Le tribunal judiciaire, statuant le 4 décembre 2025, a examiné une demande d’un bailleur social. Ce dernier sollicitait l’injonction de laisser accéder à un logement pour l’entretien d’une chaudière individuelle. Il réclamait également des dommages et intérêts pour ce manquement. Le juge a accueilli la demande d’injonction sous astreinte mais a rejeté la demande indemnitaire. Il a condamné le locataire aux dépens et à une indemnité forfaitaire.

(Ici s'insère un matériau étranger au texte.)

/-- R331 to R335: ADD, SUB, NEG, ABS, ASL and MOVA write the 16-bit limited result of their operation to d[x], set N and Z from
it, V where it was limited, and S with V; one beat, the pc on by one, and nothing else of the chip changes.
R335: NOP, LDI, MOV, MIN, MAX, CMP, ASR and TSTA, none of which writes V, S, HS or DZ.
R335: MPY, MAC, MSU, MACI, LDA, ADDA and SUBA on the 40-bit accumulators. The product of MPY and the shift of LDA fit the
accumulator and leave V as it was. -/
def Obligations.LeDataOps : Prop :=
  (∀ (s : State) (u x y A : Nat) (m : W16), s.EngineRuns u →
      let e := s.engine u
      let f := e.fetched 1
      (∃ k, exec (.leAdd u x y) s = .next (s.after (s.withEngine u (f.gives16Sat x (e.dVal x + e.dVal y)) k))) ∧
      (∃ k, exec (.leSub u x y) s = .next (s.after (s.withEngine u (f.gives16Sat x (e.dVal x - e.dVal y)) k))) ∧
      (∃ k, exec (.leNeg u x y) s = .next (s.after (s.withEngine u (f.gives16Sat x (-e.dVal y)) k))) ∧
      (∃ k, exec (.leAbs u x y) s = .next (s.after (s.withEngine u (f.gives16Sat x (e.dVal y).natAbs) k))) ∧
      (∃ k, exec (.leAsl u x m) s =
        .next (s.after (s.withEngine u (f.gives16Sat x (e.dVal x * 2 ^ (m.toNat % 16))) k))) ∧
      (∃ k, exec (.leMova u x A) s = .next (s.after (s.withEngine u (f.gives16Sat x (e.aVal A)) k)))) ∧
  (∀ (s : State) (u x y A : Nat) (m : W16), s.EngineRuns u →
      let e := s.engine u
      let f := e.fetched 1
      (∃ k, exec (.leNop u) s = .next (s.after (s.withEngine u f k))) ∧
      (∃ k, exec (.leLdi u x m) s = .next (s.after (s.withEngine u (f.gives16 x m.toInt) k))) ∧
      (∃ k, exec (.leMov u x y) s = .next (s.after (s.withEngine u (f.gives16 x (e.dVal y)) k))) ∧
      (∃ k, exec (.leMin u x y) s = .next (s.after (s.withEngine u (f.gives16 x (min (e.dVal x) (e.dVal y))) k))) ∧
      (∃ k, exec (.leMax u x y) s = .next (s.after (s.withEngine u (f.gives16 x (max (e.dVal x) (e.dVal y))) k))) ∧
      (∃ k, exec (.leCmp u x y) s = .next (s.after (s.withEngine u (f.flagsOf (e.dVal x - e.dVal y)) k))) ∧
      (∃ k, exec (.leAsr u x m) s =
        .next (s.after (s.withEngine u (f.gives16 x (e.dVal x / 2 ^ (m.toNat % 16))) k))) ∧
      (∃ k, exec (.leTsta u A) s = .next (s.after (s.withEngine u (f.flagsOf (e.aVal A)) k)))) ∧
  (∀ (s : State) (u A b x y : Nat) (m : W16), s.EngineRuns u →
        let e := s.engine u
        let f := e.fetched 1
        (∃ k, exec (.leMpy u A x y) s = .next (s.after (s.withEngine u (f.gives40 A (e.dVal x * e.dVal y)) k))) ∧
        (∃ k, exec (.leMac u A x y) s =
          .next (s.after (s.withEngine u (f.gives40Sat A (e.aVal A + e.dVal x * e.dVal y)) k))) ∧
        (∃ k, exec (.leMsu u A x y) s =
          .next (s.after (s.withEngine u (f.gives40Sat A (e.aVal A - e.dVal x * e.dVal y)) k))) ∧
        (∃ k, exec (.leMaci u A x m) s =
          .next (s.after (s.withEngine u (f.gives40Sat A (e.aVal A + e.dVal x * m.toInt)) k))) ∧
        (∃ k, exec (.leLda u A x) s = .next (s.after (s.withEngine u (f.gives40 A (e.dVal x * 2 ^ 15)) k))) ∧
        (∃ k, exec (.leAdda u A b) s = .next (s.after (s.withEngine u (f.gives40Sat A (e.aVal A + e.aVal b)) k))) ∧
        (∃ k, exec (.leSuba u A b) s = .next (s.after (s.withEngine u (f.gives40Sat A (e.aVal A - e.aVal b)) k))))

/-- R332, R335: SHA, CLMP, SAT, SQRT and DIV. CLMP sets V without S; DIV by zero gives the stated limits and DZ (V clear there is
the model's choice, log entry 15). CLMP is stated for x ≤ y and SAT for m from 0 to 8, outside of which the manual gives no
result (log entry 43). -/
def Obligations.LeScalingOps : Prop :=
  ∀ (s : State) (u A x y : Nat) (m : W16), s.EngineRuns u →
    let e := s.engine u
    let sh : Int := if m.toNat % 32 < 16 then m.toNat % 32 else m.toNat % 32 - 32
    (∃ k, exec (.leSha u A m) s = .next (s.after (s.withEngine u ((e.fetched 1).gives40Sat A
      (if 0 ≤ sh then e.aVal A * 2 ^ sh.toNat else e.aVal A / 2 ^ sh.natAbs)) k))) ∧
    (e.dVal x ≤ e.dVal y →
      let r := within (e.dVal x * 2 ^ 15) (e.dVal y * 2 ^ 15) (e.aVal A)
      ∃ k, exec (.leClmp u A x y) s =
        .next (s.after (s.withEngine u { ((e.fetched 1).gives40 A r) with v := decide (r ≠ e.aVal A) } k))) ∧
    (m.toNat % 16 ≤ 8 → ∃ k, exec (.leSat u x A m) s = .next (s.after (s.withEngine u
      ((e.fetched 1).gives16Sat x ((e.aVal A * 2 ^ (m.toNat % 16) + 2 ^ 14) / 2 ^ 15)) k))) ∧
    (∀ r : Nat, 0 ≤ e.aVal A → (r * r : Int) ≤ e.aVal A → e.aVal A < ((r + 1) * (r + 1) : Int) →
      ∃ k, exec (.leSqrt u x A) s = .next (s.after (s.withEngine u ((e.fetched 8).gives16Sat x r) k))) ∧
    (e.aVal A < 0 → ∃ k, exec (.leSqrt u x A) s =
      .next (s.after (s.withEngine u { ((e.fetched 8).gives16 x 0) with v := true, s := true } k))) ∧
    (e.dVal y ≠ 0 → ∃ k, exec (.leDiv u x A y) s =
      .next (s.after (s.withEngine u ((e.fetched 18).gives16Sat x (Int.fdiv (e.aVal A) (e.dVal y))) k))) ∧
    (e.dVal y = 0 → ∃ k, exec (.leDiv u x A y) s = .next (s.after (s.withEngine u
      { ((e.fetched 18).gives16 x (if 0 ≤ e.aVal A then 32767 else -32768)) with v := false, dz := true } k)))

/-- R335, R337, R338, R339, R342: the loads. `w` is the word the task sees: its own buffered store, or else the axis store's. A
F24 word is rounded to Q15, and HS is set with V on saturation; a word of an image that is not held reads 0 with V. A word beyond the area reads open. -/
def Obligations.LeLoads : Prop :=
  ∀ (s : State) (u x y A off : Nat), s.EngineRuns u →
    let c := s.base
    let e := s.engine u
    let w := e.seen off (c.areaWord e.axis off)
    let q (v : W32) := (signed 24 v.toNat + 128) / 256
    let hs (g : Engine) (v : W32) : Engine := { g with hs := e.hs || decide (within (-32768) 32767 (q v) ≠ q v) }
    let far := c.prevWord ((e.d.getD y 0).toNat % 256) off
    (∃ k, exec (.leLd u x off) s = .next (s.after (s.withEngine u ((e.fetched 4).gives16 x (signed 16 w.toNat)) k))) ∧
    (∃ k, exec (.leLdx u x off) s = .next (s.after (s.withEngine u (hs ((e.fetched 4).gives16Sat x (q w)) w) k))) ∧
    (∃ k, exec (.leLdw u A off) s = .next (s.after (s.withEngine u ((e.fetched 4).gives40 A w.toInt) k))) ∧
    (∃ k, exec (.leSubw u A off) s = .next (s.after (s.withEngine u
      ((e.fetched 4).gives40 A (signed 32 (e.aVal A - w.toNat))) k))) ∧
    (∃ k, exec (.leLdac u A off) s = .next (s.after (s.withEngine u ((e.fetched 5).gives40 A
      (signed 40 (w.toNat + 2 ^ 32 * (e.seen (off + 4) (c.areaWord e.axis (off + 4))).toNat))) k))) ∧
    (∀ v, far = some v → ∃ k, exec (.leLdr u x y off) s =
      .next (s.after (s.withEngine u ((e.fetched 6).gives16 x (signed 16 v.toNat)) k))) ∧
    (∀ v, far = some v → ∃ k, exec (.leLdrx u x y off) s =
      .next (s.after (s.withEngine u (hs ((e.fetched 6).gives16Sat x (q v)) v) k))) ∧
    (far = none →
      (∃ k, exec (.leLdr u x y off) s =
        .next (s.after (s.withEngine u { ((e.fetched 6).gives16 x 0) with v := true, s := true } k))) ∧
      ∃ k, exec (.leLdrx u x y off) s =
        .next (s.after (s.withEngine u { ((e.fetched 6).gives16 x 0) with v := true, s := true } k)))

/-- R339: LDL reads the constant table below word 512 and the task's scratch above; STL writes scratch, and to the constant table
executes as FLT 0xFE.
R337, R342: ST, STX, STW and STAC enter the write buffer, not the axis store, and leave every flag and every byte of the
axis store alone; a store to a word that is not LAW-writable, for STAC to a pair of which either word is not, executes as FLT 0xFE. Stated while the buffer has room. -/
def Obligations.LeStores : Prop :=
  (∀ (s : State) (u x m : Nat), s.EngineRuns u →
      let e := s.engine u
      (m < 512 → ∃ k, exec (.leLdl u x m) s = .next (s.after (s.withEngine u
        ((e.fetched 1).gives16 x (s.base.image.leConst.look m 0).toInt) k))) ∧
      (∀ w, 512 ≤ m → e.scratch.look? m = some w → ∃ k, exec (.leLdl u x m) s = .next (s.after (s.withEngine u
        { ((e.fetched 1).gives16 x w.toInt) with scratch := e.scratch.put m w } k))) ∧
      (512 ≤ m → ∃ k, exec (.leStl u x m) s = .next (s.after (s.withEngine u
        { (e.fetched 1) with scratch := e.scratch.put m (e.d.getD x 0) } k))) ∧
      (m < 512 → exec (.leStl u x m) s = exec (.leFlt u 0xFE) s)) ∧
  (∀ (s : State) (u x A off : Nat), s.EngineRuns u → (s.engine u).buf.length < 63 →
      let e := s.engine u
      let put (b : Nat) (ws : List WEnt) : Engine := { (e.fetched b) with buf := e.buf ++ ws }
      (lawWritable s.base.image.intWords off = true →
        (∃ k, exec (.leSt u x off) s = .next (s.after (s.withEngine u
          (put 2 [{ off := off, val := BitVec.ofInt 32 (e.dVal x), fmt := .f16 }]) k))) ∧
        (∃ k, exec (.leStx u x off) s = .next (s.after (s.withEngine u
          (put 2 [{ off := off, val := BitVec.ofInt 32 (e.dVal x * 256), fmt := .f24 }]) k))) ∧
        (∃ k, exec (.leStw u A off) s = .next (s.after (s.withEngine u
          (put 2 [{ off := off, val := BitVec.ofInt 32 (e.aVal A), fmt := .i32 }]) k)))) ∧
      (lawWritable s.base.image.intWords off = true → lawWritable s.base.image.intWords (off + 4) = true →
        (∃ k, exec (.leStac u A off) s = .next (s.after (s.withEngine u
          (put 3 [{ off := off, val := BitVec.ofInt 32 (e.aVal A), fmt := .a40 },
            { off := off + 4, val := BitVec.ofInt 32 (e.aVal A / 2 ^ 32), fmt := .a40 }]) k)))) ∧
      (lawWritable s.base.image.intWords off = false →
        exec (.leSt u x off) s = exec (.leFlt u 0xFE) s ∧ exec (.leStx u x off) s = exec (.leFlt u 0xFE) s ∧
        exec (.leStw u A off) s = exec (.leFlt u 0xFE) s ∧ exec (.leStac u A off) s = exec (.leFlt u 0xFE) s) ∧
      (lawWritable s.base.image.intWords (off + 4) = false → exec (.leStac u A off) s = exec (.leFlt u 0xFE) s))

/-- R335, R336: BR by its listed condition, CALL and RET; beyond the four entries of the return stack, and with none, they execute
as FLT 0xFF. A displacement counts from the branch (log entry 15).
R337, R360, R361: the end of a LAW task. END hands the write buffer of a copy of a paired task to the comparator, and commits
that of an unpaired task; FLT hands on the code of a paired copy, and of an unpaired task counts it, raises EV_LAW_FAULT, puts
the axis into AX_FAULT with cause 0x5 and cancels its chain. -/
def Obligations.LeControl : Prop :=
  (∀ (s : State) (u cc : Nat) (m : W16), s.EngineRuns u →
      let e := s.engine u
      let go (g : Engine) : Engine := { g with pc := (((e.pc : Int) + m.toInt) % 2048).toNat }
      let holds := [true, e.z, !e.z, e.n, !e.n, e.n || e.z, !(e.n || e.z), e.v, !e.v]
      (holds[cc]? = some true → ∃ k, exec (.leBr u cc m) s = .next (s.after (s.withEngine u (go (e.fetched 2)) k))) ∧
      (holds[cc]? = some false → ∃ k, exec (.leBr u cc m) s = .next (s.after (s.withEngine u (e.fetched 1) k))) ∧
      (e.stack.length < 4 → ∃ k, exec (.leCall u m) s = .next (s.after (s.withEngine u
        { (go (e.fetched 2)) with stack := ((e.pc + 1) % 2048) :: e.stack } k))) ∧
      (4 ≤ e.stack.length → exec (.leCall u m) s = exec (.leFlt u 0xFF) s) ∧
      (∀ r t, e.stack = r :: t → ∃ k, exec (.leRet u) s =
        .next (s.after (s.withEngine u { (e.fetched 2) with pc := r, stack := t } k))) ∧
      (e.stack = [] → exec (.leRet u) s = exec (.leFlt u 0xFF) s)) ∧
  (∀ (s : State) (u code : Nat) (r : Running), s.EngineRuns u → s.base.disp.on .eng u = some r → r.unit = u → r.r.task = .law →
      ∃ k,
      let e := s.engine u
      let c := s.withEngine u (e.fetched 1) k
      let a := r.r.key
      let copy (q : LawEnd) : PairCopy := { engine := u, writes := e.buf, sticky := e.sticky, ending := q }
      let ended := c.updAx a fun x => { x with beats := e.beats + 1 }
      (e.paired = false → exec (.leEnd u) s = .next (s.after ((ended.lawCommit a e.buf e.sticky false).taskEnds r .law))) ∧
      (e.paired = true → exec (.leEnd u) s = .next (s.after
        (({ ended with eng := { ended.eng with copies := ended.eng.copies.upd a [] (· ++ [copy .fin]) } } : Core).complete r))) ∧
      (e.paired = true → exec (.leFlt u code) s = .next (s.after
        { (c.complete r) with eng := { (c.complete r).eng with
            copies := (c.complete r).eng.copies.upd a [] (· ++ [copy (.flt (code % 256))]) } })) ∧
      (e.paired = false → exec (.leFlt u code) s = .next (s.after
        ((({ c with eng := { c.eng with lawFlt := c.eng.lawFlt + 1 } }.raise [evAxis EvNo.lawFault a (code % 256)]).axisFault
          a 5 (code % 256)).cancelEmpty a 5))))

La double assise de l’obligation d’entretien
La décision consolide d’abord le fondement juridique de l’obligation pesant sur l’occupant. Le juge rappelle le cadre réglementaire imposant un entretien annuel des chaudières. Il souligne que cette obligation légale trouve un écho contractuel précis dans le bail. « Le preneur veillera également au nettoyage et à l’entretien de la chaudière ou du chauffe-eau » (Motifs, sur la demande en injonction de faire). Cette convergence renforce considérablement la position du bailleur. La portée est claire : le locataire ne peut se soustraire à cette obligation de sécurité.
L’analyse se poursuit par la caractérisation du manquement et sa conséquence procédurale. Le bailleur a justifié de ses diligences amiables et d’une mise en demeure restée infructueuse. Le locataire n’a pas prouvé avoir fait procéder à l’entretien lui-même. Le juge relève que « l’absence d’entretien annuel exposant l’installation à un risque de dysfonctionnement et exposant en outre l’immeuble et ses occupants à un danger » (Motifs, sur la demande en injonction de faire). Ce constat justifie pleinement le prononcé d’une injonction sous astreinte pour prévenir un risque collectif.
Le rejet de la réparation pécuniaire
La décision opère ensuite une distinction nette entre l’obligation de faire et le préjudice. Le manquement du locataire est pourtant reconnu comme certain. Le juge applique les articles du code civil régissant la responsabilité contractuelle. Il exige une démonstration du préjudice subi par le créancier. En l’espèce, le bailleur n’a pas rempli cette charge de la preuve. « Toutefois le bailleur ne caractérise pas un préjudice indemnisable » (Motifs, sur la demande de dommages et intérêts). Cette solution rappelle que la condamnation à des dommages et intérêts nécessite toujours la preuve d’un préjudice.
Cette analyse est en parfaite cohérence avec une jurisprudence récente sur un cas similaire. Un autre tribunal a en effet déjà jugé que « le manquement de [la locataire] à ses obligations est caractérisé, toutefois le bailleur ne caractérise pas un préjudice indemnisable » (Tribunal judiciaire, le 4 décembre 2025, n°22/01619). La portée de ce point est essentielle pour la pratique. Elle limite les demandes indemnitaires des bailleurs à la seule hypothèse où un préjudice distinct, comme un dégât, est établi. La simple inexécution ne suffit pas.